The average classification errors (%) and standard errors (in parentheses) from 500 random splits of the spinal bone mineral density data.

Method	Logistic regression	SVM (Linear)	SVM (Gaussian)	LDA	QDA	Naive Bayes
Single	32.07 (4.19)	32.29 (4.20)	33.30 (4.40)	32.00 (4.16)	35.61 (4.58)	34.53 (4.80)
Majority vote	30.94 (4.07)	31.24 (4.23)	31.80 (4.16)	30.99 (3.93)	32.68 (4.31)	32.35 (4.11)
OOB weight	30.94 (4.13)	31.27 (4.18)	31.75 (4.18)	31.00 (3.98)	32.72 (4.32)	32.28 (4.07)

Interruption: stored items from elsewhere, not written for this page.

-- ==== Sys2Proof/Machine/Ops.lean ====
section
/-! DEFINITION. The named operations over the frame buffer, the decoder registers and the two ports that the commands share. The block has no exceptions to take or to return from (60_exceptions.md R220, R221): an error is a response that changes nothing else, and `raise` is that one operation. -/

namespace Sys2Proof.Machine

/-- What a command answers. -/
abbrev Result := Host.Outcome State Fault Refusal

/-! ### The frame buffer as a list of cells -/

/-- The byte at an address, or none where no operation has written it (R50, R58). -/
def Memory.read : List Host.Cell → Nat → Option Byte
  | [], _ => none
  | (k, v) :: m, a => if a = k then some v else Memory.read m a

/-- Write one byte; it is written from then on (R58). Keeps the addresses strictly rising. -/
def Memory.write : List Host.Cell → Nat → Byte → List Host.Cell
  | [], a, b => [(a, b)]
  | (k, v) :: m, a, b =>
    if a < k then (a, b) :: (k, v) :: m
    else if a = k then (a, b) :: m
    else (k, v) :: Memory.write m a b

/-- The canonical form: addresses strictly rising, each inside the buffer (R50). -/
abbrev Memory.wf (m : List Host.Cell) : Prop :=
  m.Pairwise (fun x y => x.1 < y.1) ∧ ∀ c ∈ m, c.1 < Config.frSize

/-- Read `n` bytes from address `a` up; the fault names the lowest unwritten one (R55, R58). -/
def Memory.readRun (m : List Host.Cell) (a : Nat) : Nat → Except Fault (List Byte)
  | 0 => .ok []
  | n + 1 =>
    match Memory.read m a with
    | none => .error (.unwrittenRead a)
    | some b =>
      match Memory.readRun m (a + 1) n with
      | .ok bs => .ok (b :: bs)
      | .error f => .error f

/-- Write bytes from address `a` up (R55). -/
def Memory.writeRun (m : List Host.Cell) (a : Nat) : List Byte → List Host.Cell
  | [] => m
  | b :: bs => Memory.writeRun (Memory.write m a b) (a + 1) bs

/-- The byte `FR[a]`, or none where it is unwritten (R50, R58). -/
def State.byte (s : State) (a : Nat) : Option Byte := Memory.read s.fr a

/-- `FR[a], FR[a+1], ... <- bs` (R10, R55). -/
def State.writeBytes (s : State) (a : Nat) (bs : List Byte) : State :=
  { s with fr := Memory.writeRun s.fr a bs }

/-! ### The ports -/

/-- Return a response record (R28, R30). -/
def State.respond (s : State) (r : Response) : State := { s with responses := s.responses ++ [r] }

/-- Return a response whose header fields are all 0 (R10, R30). -/
def State.answer (s : State) (status : Status) (value : Word) : State :=
  s.respond ⟨status, value, Header.zero⟩

/-- `raise status(0)`: answer an error and change nothing else (R10, R217). -/
def raise (status : Status) (s : State) : Result := .next (s.answer status 0#32)

/-- Take the oldest command word from the command port (R28). -/
def State.nextCommand (s : State) : Option (CommandWord × State) :=
  match s.pending with
  | [] => none
  | c :: rest => some (c, { s with pending := rest })

/-- Issue a command word so that the next step takes it (R28). -/
def State.issueFirst (s : State) (c : CommandWord) : State := { s with pending := c :: s.pending }

/-- The answer to a word that is no command (R75, R213). -/
def illegalCommand (s : State) : Result := raise .illegalCmd s

/-! ### The decoder registers -/

/-- `STATE <- st`. -/
def State.moveTo (s : State) (st : DecoderState) : State := { s with state := st }

/-- `CRC <- crc16_upd(CRC, b)`. -/
def State.feedCrc (poly : Half) (s : State) (b : Byte) : State := { s with crc := crc16Upd poly s.crc b }

/-- `LEN <- b; IDX <- 0; CRC <- crc16_upd(0x0000, b)` (R125). -/
def State.startFrame (poly : Half) (s : State) (b : Byte) : State :=
  { s with len := b, idx := 0#8, crc := crc16Upd poly Config.crcInit b }

/-- `IDX <- IDX + 1` (R126). -/
def State.bumpIdx (s : State) : State := { s with idx := s.idx + 1#8 }

/-- The decoder registers at their INIT values (R32, R121). -/
def State.initDecoder (s : State) : State :=
  { s with state := .sync1, len := 0#8, idx := 0#8, crc := Config.crcInit }

end Sys2Proof.Machine
end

6. Conclusion and discussion

In this paper, we propose a new ensemble classification method for sparse functional data. Since observed curves are often sparse and irregular in real-data analyzes, we use FPC scores estimated using the PACE method. We then propose a bagged model combining classifiers based on FPC scores. Bagging is usually applied to the weak learners [20]. However, since we want to compare the performance of single classifiers and corresponding ensemble classifiers, we consider various learners including weak and stable classifiers.

We consider two aggregating methods, the majority vote and OOB error weighted vote, and compare their classification performances with those of the single classifiers. Our simulation results confirm that the proposed aggregated classification models outperform the single classifiers in various settings. Two real-data analyzes show the superiority of the proposed method.

The ensemble classification method can be easily extended to multi-class classification problems, where the aggregating method is expected to outperform single classifiers. Other ensemble methods such as boosting and stacking can also be used [14].

Funding Statement

This research is supported by the National Research Foundation of Korea (NRF) funded by the Korea government (2019R1A2C4069453) and Korea Institute of Energy Technology Evaluation and Planning (KETEP) and the Ministry of Trade, Industry & Energy (MOTIE) of the Republic of Korea (No. 20199710100060).

Disclosure statement

No potential conflict of interest was reported by the author(s).